要約すると、iPS由来のドーパミン作動性神経が近い将来にパーキンソン病(PD)患者治療に使われると予言することは、余りにも楽観的すぎる。
5. 内在性神経幹細胞
脳室下領域(SVZ)神経前駆細胞の線条体及び柔組織への水平移動は健康脳の通常の生理的条件下では観察されなかった(Alvarez-Buylla and Lim, 2004)。しかし、虚血性障害を患った脳では、SVZの神経芽細胞が損傷した領域へ水平移動することが示されていて(Arvidsson et al., 2002)、いくつかのケースでは、鎖状構造を形成する(Yamashita et al., 2006)。
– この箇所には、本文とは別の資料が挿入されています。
theorem sigNow_onlyCells (d : Dev) (a : RecAt) (h : RecHdr) (t : Nat) : OnlyCells d (sigNow d a h t) := by
  unfold sigNow; split
  · exact advTag_onlyCells _ _ _ _ _
  · exact OnlyCells.refl _

theorem sigNow_cell (d : Dev) (a : RecAt) (h : RecHdr) (t : Nat) :
    cellOf (sigNow d a h t) a.cell.val = { cellOf d a.cell.val with tags := (cellOf (sigNow d a h t) a.cell.val).tags } := by
  unfold sigNow; split
  · exact cellOf_advTag_self _ _ _ _ _
  · rfl

/-! ## What an issue leaves as it was -/

/-- An issue stays one over a step that keeps the streams and counts of the cells. -/
theorem Issued.keep {d e f : Dev} {a : RecAt} {h : RecHdr} {st : StrmState} (hi : Issued d e a h st)
    (hs : ∀ k, (cellOf f k).streams = (cellOf e k).streams) (hl : (cellOf f a.cell.val).lastIssue = (cellOf e a.cell.val).lastIssue)
    (hc : cellsBut a.cell.val e f)
    (hr : rd f (pCell a.cell.val) Reg.CEL_RECORDS_ISSUED = rd e (pCell a.cell.val) Reg.CEL_RECORDS_ISSUED) : Issued d f a h st := by
  obtain ⟨h1, h2, h3, h4, h5, h6⟩ := hi
  have hs' : ∀ q, strmOf (cellOf f a.cell.val) q = strmOf (cellOf e a.cell.val) q := fun q => by unfold strmOf; rw [hs]
  refine ⟨by rw [hs', h1], by rw [hs', h2], fun q hq => by rw [hs', h3 q hq], by rw [hl, h4], ?_, fun k hk => (hc k hk).trans (h6 k hk)⟩
  unfold rdN at *; rw [hr]; exact h5

/-- An issue stays one over a signal of its cell. -/
theorem Issued.signal {d e : Dev} {a : RecAt} {h : RecHdr} {st : StrmState} (t cycle why : Nat) (hi : Issued d e a h st) :
    Issued d (advTag e a.cell.val t cycle why) a h st := by
  refine hi.keep (fun k => ?_) ?_ (fun k hk => cellOf_advTag_ne _ _ _ _ hk) (rd_advTag _ _ _ _ _ ?_ ?_ ?_ ?_)
  · by_cases hk : k = a.cell.val
    · subst hk; rw [cellOf_advTag_self]
    · rw [cellOf_advTag_ne _ _ _ _ hk]
  · rw [cellOf_advTag_self]
  · simp only [pCell]; omega
  · simp only [Reg.CEL_RECORDS_ISSUED]; omega
  · simp only [Reg.CEL_RECORDS_ISSUED, Reg.CEL_FE_EVENTS]; omega
  · simp only [Reg.CEL_RECORDS_ISSUED, Reg.CEL_EVT_TAG_SAT]; omega

theorem Issued.write {d e : Dev} {a : RecAt} {h : RecHdr} {st : StrmState} (hi : Issued d e a h st) (c r ad : Nat) (bs : List Byte) :
    Issued d (cellWrite e c r ad bs) a h st := by
  refine hi.keep (fun k => ?_) ?_ (fun k _ => ?_) (rd_cellWrite _ _ _ _ _ ?_)
  · rw [cellOf_of_cells (cellWrite_cells _ _ _ _ _)]
  · rw [cellOf_of_cells (cellWrite_cells _ _ _ _ _)]
  · rw [cellOf_of_cells (cellWrite_cells _ _ _ _ _)]
  · simp only [pCell]; omega

theorem quiet_of {s : State} {e : Dev} (h : OnlyCells s.dev e) : ({ s with dev := e } : State) = { s with dev := { s.dev with regs := e.regs, cells := e.cells, pins := e.pins } } := by
  unfold OnlyCells at h; rw [← h]

theorem next_of {i : Instr} {s : State} (e : Dev) (he : exec i s = .next { s with dev := e }) {P : State → Prop} (hp : P { s with dev := e }) :
    ∃ t, exec i s = .next t ∧ P t := ⟨_, he, hp⟩

/-! ## Transfers -/

theorem marksIn_congr {d e : Dev} (h : e.marks = d.marks) (a n : Nat) : marksIn e a n = marksIn d a n := by unfold marksIn; rw [h]

theorem heal_clean (d : Dev) (a n v : Nat) (h : marksIn d a n = []) : heal d a n v = d := by unfold heal; rw [h]; rfl

/-- A transfer that meets no marked word is read as it stands. -/
theorem scanStores_clean (d : Dev) (p v : Nat) (rs : List (Nat × Nat)) (h : ∀ e ∈ rs, marksIn d e.1 e.2 = []) :
    scanStores d p v rs = (d, 0, false) := by
  have hh : rs.foldl (fun d e => heal d e.1 e.2 v) d = d := by
    induction rs with
    | nil => rfl
    | cons e l ih =>
      rw [List.foldl_cons, heal_clean d e.1 e.2 v (h e List.mem_cons_self)]
      exact ih fun x hx => h x (List.mem_cons_of_mem _ hx)
  have : (rs.flatMap fun e => markedSectors d e.1 e.2) = [] := by
    rw [List.flatMap_eq_nil_iff]
    intro e he
    unfold markedSectors; rw [h e he]; rfl
  unfold scanStores
  dsimp only
  rw [hh, this]
  rfl

theorem repeat_get (l : List Byte) (n i : Nat) (hi : i < n) : ((repeatBytes l n).drop (l.length * i)).take l.length = l := by
  induction n generalizing i with
  | zero => omega
  | succ n ih =>
    unfold repeatBytes
    cases i with
    | zero => simp
    | succ i =>
      rw [show l.length * (i + 1) = l.length + l.length * i by rw [Nat.mul_succ]; omega, ← List.drop_drop, List.drop_left']
      · exact ih i (by omega)
      · rfl

theorem repeat_length (l : List Byte) (n : Nat) : (repeatBytes l n).length = l.length * n := by
  induction n with
  | zero => rfl
  | succ n ih => unfold repeatBytes; simp [ih, Nat.mul_succ]; omega

theorem leBytes_length (n v : Nat) : (leBytes n v).length = n := by
  induction n generalizing v with
  | zero => rfl
  | succ n ih => simp [leBytes, ih]

/-- A slice of what was written. -/
theorem readBytes_slice (d : Dev) (c r a : Nat) (bs : List Byte) (o n : Nat) (h : o + n ≤ bs.length) :
    readBytes (cellWrite d c r a bs) (a + o) n = (bs.drop o).take n := by
  apply List.ext_getElem
  · simp; omega
  · intro i h1 h2
    have hi : i < n := by simpa using h1
    simp only [readBytes, List.getElem_map, List.getElem_range, List.getElem_take, List.getElem_drop]
    unfold readByte; rw [cellWrite_mem, Nat.add_assoc]
    exact putBytes_get _ _ (by omega)

/-! ## Duty, and slices of what a record writes -/

theorem SameShapes.dutyEff {d e : Dev} (h : SameShapes d e) (hp : e.pwr = d.pwr) (hf : e.fuses = d.fuses)
    (hr : rd e pPwr Reg.PWR_STATUS = rd d pPwr Reg.PWR_STATUS) {p : Nat} (hlt : p < 16) : dutyEff e p = dutyEff d p := by
  have hr' : ∀ i, rdB e pPwr Reg.PWR_STATUS i = rdB d pPwr Reg.PWR_STATUS i := fun i => by unfold rdB rdN; rw [hr]
  unfold Machine.dutyEff
  rw [h.partCombs hlt, hp, hf]
  simp only [hr']

theorem activeEnd_full {duty : Nat} (h : 16 ≤ duty) (st n : Nat) : activeEnd duty st n = st + n - 1 := by
  unfold activeEnd
  split
  · next e => subst e; rfl
  · rw [if_pos (Or.inl h)]

theorem flatMap_slice {α β : Type} (f : α → List β) (w : Nat) (hf : ∀ x, (f x).length = w) (l : List α) (i : Nat) (hi : i < l.length) :
    ((l.flatMap f).drop (w * i)).take w = f l[i] := by
  induction l generalizing i with
  | nil => simp at hi
  | cons x l ih =>
    cases i with
    | zero => simp [← hf x]
    | succ i =>
      rw [List.flatMap_cons, show w * (i + 1) = (f x).length + w * i by rw [hf, Nat.mul_succ]; omega, ← List.drop_drop, List.drop_left']
      · exact ih i (by simpa using hi)
      · rfl

theorem flatMap_length' {α β : Type} (f : α → List β) (w : Nat) (hf : ∀ x, (f x).length = w) (l : List α) : (l.flatMap f).length = w * l.length := by
  induction l with
  | nil => rfl
  | cons x l ih => rw [List.flatMap_cons, List.length_append, ih, hf, List.length_cons, Nat.mul_succ]; omega

theorem readLe_congr {d e : Dev} (h : e.mem = d.mem) (a n : Nat) : readLe e a n = readLe d a n := by unfold readLe; rw [readBytes_congr h]

end Sys2Proof.Machine
end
パーキンソン病(PD)の動物モデルでは、成体ラットSVZ細胞がSN損傷及びクロム親和性細胞移植後にドーパミン作動性神経へ分化できるという一つの研究が報告されている(Arias-Carrion et al., 2006)。最近の一つの研究では、ヒトの脳もまた脳室下領域(SVZ)において内在性神経幹細胞(NSC)をかくまい、相似するRMSを持っていることを示唆している(Curtis et al., 2007)。この研究では、嗅球での成体脳ニューロン新生はヒトにおいて強靭な現象であり、その規模はげっ歯類におけるものと匹敵すると強く示されている。脳室下領域(SVZ)前駆細胞の標的領域である線条体への至近性、並びにin vitro (Shim et al., 2007)及びin vivo (Alvarez-Buylla and Lim, 2004) でSVZ前駆細胞がドーパミン作動性神経に分化できるという事実を考えると、SVZ前駆細胞は依然としてin vivoでのニューロン新生の調節にとっての魅力ある候補である。これらの細胞(BDNF, GDNF, EGF, PFTa等)の増殖/生存を促進する調節因子と、これらの細胞の方向性移動を誘発するストローマ細胞由来因子(SDF-1)及びCXCケモカイン受容体-4 (CXR-4) のような分子の使用を組み合わせることは期待が持てる方向性のようである。
結論にあたって
パーキンソン病(PD)の細胞置換療法が成功するには次のゴールを満たす必要がある:1)宿主組織の中での長期生存、2)成熟したドーパミン作動性神経の正しい分子的・形態学的特徴を示す成熟したドーパミン作動性神経への分化、3)規則的なドーパミン放出、4)パーキンソン病(PD)患者の行動上の欠陥を改めるにあたっての長期的な有効性、5)腫瘍形成についての最小限のリスク、及び6)ジスキネジアのような最小限の副作用、これらである。
パーキンソン病(PD)の細胞置換療法は最初考えられた以上に困難である。iPS由来のドーパミン作動性神経の最近の進歩が、無制限で、自家移植で、患者特定の移植の産生が可能な新しい治療方法を提供できるかも知れない。